-- ==== Sys2Proof/Machine/Splice.lean ====
section
/-!
DEFINITION. The splice sequence (chapter 6): its transitions, firing, confirm, the swap, failure, the late splice, press stop and
emergency stop. Each event's own changes come first; `State.settle` then takes the transitions they have made true (R112).
-/

namespace Sys2Proof.Machine

/-! ### Transitions that depend on a length or an input level (R112) -/

/-- READY to ACCEL (R113). -/
def State.tryAccel (s : State) (p : Nat) : State :=
  let x := s.pos p
  if x.sequence = .ready ∧ x.gauge.remaining ≤ x.params.accelLength ∧ s.pressRunning (lineOfPosition p) = true ∧
      s.estop.level = false then
    s.setPos p { x.setAccel x.standbyArm true with sequence := .accel, splice := { x.splice with matchMs := none } }
  else s

/-- MATCHED to ARMED (R117). -/
def State.tryArm (s : State) (p : Nat) : State :=
  let x := s.pos p
  if x.sequence = .matched ∧ x.gauge.remaining ≤ x.params.armLength then s.setPos p { x with sequence := .armed } else s

/-- The cut starts (R118). -/
def Position.startCut (x : Position) : Position :=
  { x with outputs := { x.outputs with cut := true }, splice := { x.splice with cutMs := some 0, cutStarted := true } }

/-- The cut starts once counts since paste have reached the paste-to-cut length (R118). -/
def Position.cutDue (x : Position) : Position :=
  if x.sequence = .firing ∧ x.splice.cutStarted = false ∧ x.params.pasteToCut ≤ x.splice.sincePaste then x.startCut else x

/-- Entry to FIRING (R118). -/
def Position.enterFiring (x : Position) : Position :=
  Position.cutDue { x with
    sequence := .firing
    outputs := { x.outputs with paste := true }
    splice := { x.splice with
      pasteMs := some 0, cutMs := none, cutStarted := false, sincePaste := 0, firingMs := 0, latch := false } }

/-- ARMED to FIRING (R117). -/
def State.tryFire (s : State) (p : Nat) : State :=
  let x := s.pos p
  if x.sequence = .armed ∧ x.gauge.remaining ≤ x.params.fireLength then s.setPos p x.enterFiring else s

/-- The transitions an event has made true, in their order (R112). -/
def State.settle (s : State) (p : Nat) : State := ((s.tryAccel p).tryArm p).tryFire p

/-! ### Late splice (R122) -/

/-- The states in which a countdown that runs out is a late splice (R122). -/
def Sequence.beforeFiring : Sequence → Bool
  | .noStandby | .standby | .ready | .accel | .matched | .armed => true
  | _ => false

/-- SPLICE_MISSED when L_rem, `before` ahead of the event, has become 0 (R122; log 20). -/
def State.judgeLate (s : State) (p before : Nat) : State :=
  let x := s.pos p
  if x.isWeb ∧ before ≠ 0 ∧ x.gauge.remaining = 0 ∧ x.sequence.beforeFiring = true ∧ x.splice.missed = false then
    (s.setPos p { x with
      outputs := { x.outputs with webEnd := true }, splice := { x.splice with missed := true } }).raise
      (.spliceMissed p x.runningReel x.sequence x.standbyReel)
  else s

/-! ### Measurement start -/

/-- A measurement start for the reel that starts to run on a position (R92). -/
def State.startGauge (s : State) (p r : Nat) : State :=
  match s.reel r with
  | some y => s.onPos p fun x => x.measureStart y.diameter y.caliper
  | none => s

/-! ### The swap (R120) -/

/-- The timers stopped and the confirm latch cleared (R120, R121). -/
def SpliceSequence.quiet (x : SpliceSequence) : SpliceSequence :=
  { x with matchMs := none, pasteMs := none, cutMs := none, latch := false }

/-- The effects of a completed splice, in the order of R120, settled by a confirm edge or by SPLICEFIX (R120, R128). -/
def State.swap (s : State) (p : Nat) (by_ : SettledBy) : State :=
  let x := s.pos p
  match x.running with
  | none => s
  | some a =>
    match x.arm a, x.arm (otherArm a) with
    | some old, some new =>
      let d := x.gauge.diameter
      let s := s.makeButt p a d
      let s := s.onReel new fun y => { y with state := .running }
      let s := s.onPos p fun y =>
        { y.accelOff with
          running := some (otherArm a)
          outputs := { y.accelOff.outputs with webEnd := false } }
      let s := s.startGauge p new
      let s := s.onPos p fun y =>
        { y with sequence := .noStandby, splice := { y.splice.quiet with count := satAdd y.splice.count 1 } }
      let s := s.spliceCounted p old new by_
      let s := s.raise (.spliceDone p old d new (((s.reel new).map (·.diameter)).getD 0) by_)
      s.judgeLate p 1
    | _, _ => s

/-! ### Confirm and failure -/

/-- Entry to CONFIRM, with the swap when the latch is set (R119). -/
def State.enterConfirm (s : State) (p : Nat) : State :=
  let x := s.pos p
  let s := s.setPos p { x with
    sequence := .confirm, splice := { x.splice with sinceConfirm := 0, confirmMs := 0 } }
  if x.splice.latch then s.swap p .confirm else s

/-- Entry to FAILED (R121). -/
def State.enterFailed (s : State) (p : Nat) (c : FailureCause) : State :=
  let x := s.pos p
  let y := x.accelOff
  let s := s.setPos p { y with
    sequence := .failed
    outputs := { y.outputs with paste := false, cut := false, webEnd := true }
    splice := { x.splice.quiet with cause := some c } }
  s.raise (.spliceFailed p c x.runningReel x.standbyReel x.gauge.remaining)

/-! ### The events of a position -/

/-- Counts since paste, counts since confirm entry and the cut start at a web count (R118, R119). -/
def Position.spliceCount (x : Position) : Position :=
  match x.sequence with
  | .firing => Position.cutDue { x with splice := { x.splice with sincePaste := min 65535 (x.splice.sincePaste + 1) } }
  | .confirm => { x with splice := { x.splice with sinceConfirm := min 65535 (x.splice.sinceConfirm + 1) } }
  | _ => x

/-- The gauge's part of a web count (R91, R93). -/
def Position.gaugeCount (x : Position) : Position :=
  let g := { x.gauge with windowCounts := x.gauge.windowCounts + 1 }
  { x with gauge := if x.isWeb then { g with remaining := g.remaining - 1, deltaL := min 65535 (g.deltaL + 1) } else g }

/-- The confirm window is closed by its counts (R119). -/
def Position.windowRunOut (x : Position) : Bool :=
  x.sequence = .confirm && decide (x.params.confirmLength ≤ x.splice.sinceConfirm)

/-- A web count (R93, R112, R118, R119, R122). -/
def State.countWeb (s : State) (p : Nat) : State :=
  let x := s.pos p
  let s := s.setPos p x.gaugeCount.spliceCount
  let s := if (s.pos p).windowRunOut then s.enterFailed p .noConfirm else s
  (s.judgeLate p x.gauge.remaining).settle p

/-- An accepted revolution mark (R93 to R95, R112, R122). -/
def State.markEvent (s : State) (p : Nat) : State :=
  ((s.markTaken p).judgeLate p (s.pos p).gauge.remaining).settle p

/-- The match test of a window (R115). -/
def Position.matches (x : Position) : Bool :=
  let v := x.gauge.speed
  let vs := x.gauge.standbySpeed
  decide (100 ≤ v) && decide ((max vs v - min vs v) * 1000 ≤ x.params.matchTolerance * v)

/-- The sequence at the close of a window (R115, R116). -/
def Position.matchTest (x : Position) : Position :=
  match x.sequence with
  | .accel =>
    if x.matches then { x with splice := { x.splice with matchMs := some (x.splice.matchMs.getD 0) } }
    else { x with splice := { x.splice with matchMs := none } }
  | .matched | .armed =>
    if x.matches then x else { x with sequence := .accel, splice := { x.splice with matchMs := none } }
  | _ => x

/-- The close of a speed window, in the order of R91. -/
def State.closeWindow (s : State) (p standbyCounts : Nat) : State :=
  (((s.onPos p fun x => x.window standbyCounts).testCallOff p).testUrgency p).onPos p Position.matchTest

/-- The match timer reaches the match hold (R115). -/
def State.holdMatched (s : State) (p : Nat) : State :=
  let x := s.pos p
  if x.sequence = .accel ∧ x.splice.matchMs.isSome then
    (s.setPos p { x with sequence := .matched, splice := { x.splice with matchMs := none } }).settle p
  else s

/-- The paste timer reaches the paste pulse (R118). -/
def State.endPaste (s : State) (p : Nat) : State :=
  let x := s.pos p
  if x.sequence = .firing ∧ x.splice.pasteMs.isSome then
    let s := s.setPos p { x with
      outputs := { x.outputs with paste := false }, splice := { x.splice with pasteMs := none } }
    if x.splice.cutStarted ∧ x.splice.cutMs = none then s.enterConfirm p else s
  else s

/-- The cut timer reaches the cut pulse (R118). -/
def State.endCut (s : State) (p : Nat) : State :=
  let x := s.pos p
  if x.sequence = .firing ∧ x.splice.cutMs.isSome then
    let s := s.setPos p { x with
      outputs := { x.outputs with cut := false }, splice := { x.splice with cutMs := none } }
    if x.splice.pasteMs = none then s.enterConfirm p else s
  else s

/-- Firing time reaches 10,000 ms with the cut not started (R118). -/
def State.failFiring (s : State) (p : Nat) : State :=
  let x := s.pos p
  if x.sequence = .firing ∧ x.splice.cutStarted = false then s.enterFailed p .noCut else s

/-- Confirm time reaches 10,000 ms (R119). -/
def State.failConfirm (s : State) (p : Nat) : State :=
  if (s.pos p).sequence = .confirm then s.enterFailed p .noConfirm else s

/-- A confirm edge (R119). -/
def State.confirmed (s : State) (p : Nat) : State :=
  let x := s.pos p
  match x.sequence with
  | .firing => s.setPos p { x with splice := { x.splice with latch := true } }
  | .confirm => s.swap p .confirm
  | _ => s

/-- A press stop or emergency stop taken by one position (R123, R124). -/
def Position.stopped (x : Position) : Position :=
  match x.sequence with
  | .accel | .matched | .armed =>
    { x.accelOff with sequence := .ready, splice := { x.splice with matchMs := none } }
  | _ => x

/-- The resting state a WEB position takes from its standby arm (R90). -/
def State.restingState (s : State) (p : Nat) : Sequence :=
  match s.armState p (s.pos p).standbyArm with
  | some .staged => .standby
  | some .prepared => .ready
  | _ => .noStandby

end Sys2Proof.Machine
end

→ The task
The line containing "some .staged => .standby" and all lines after it, through the end of the entries above, are to be returned exactly and alone.

→ Result for this exercise
  | some .staged => .standby
  | some .prepared => .ready
  | _ => .noStandby

end Sys2Proof.Machine
end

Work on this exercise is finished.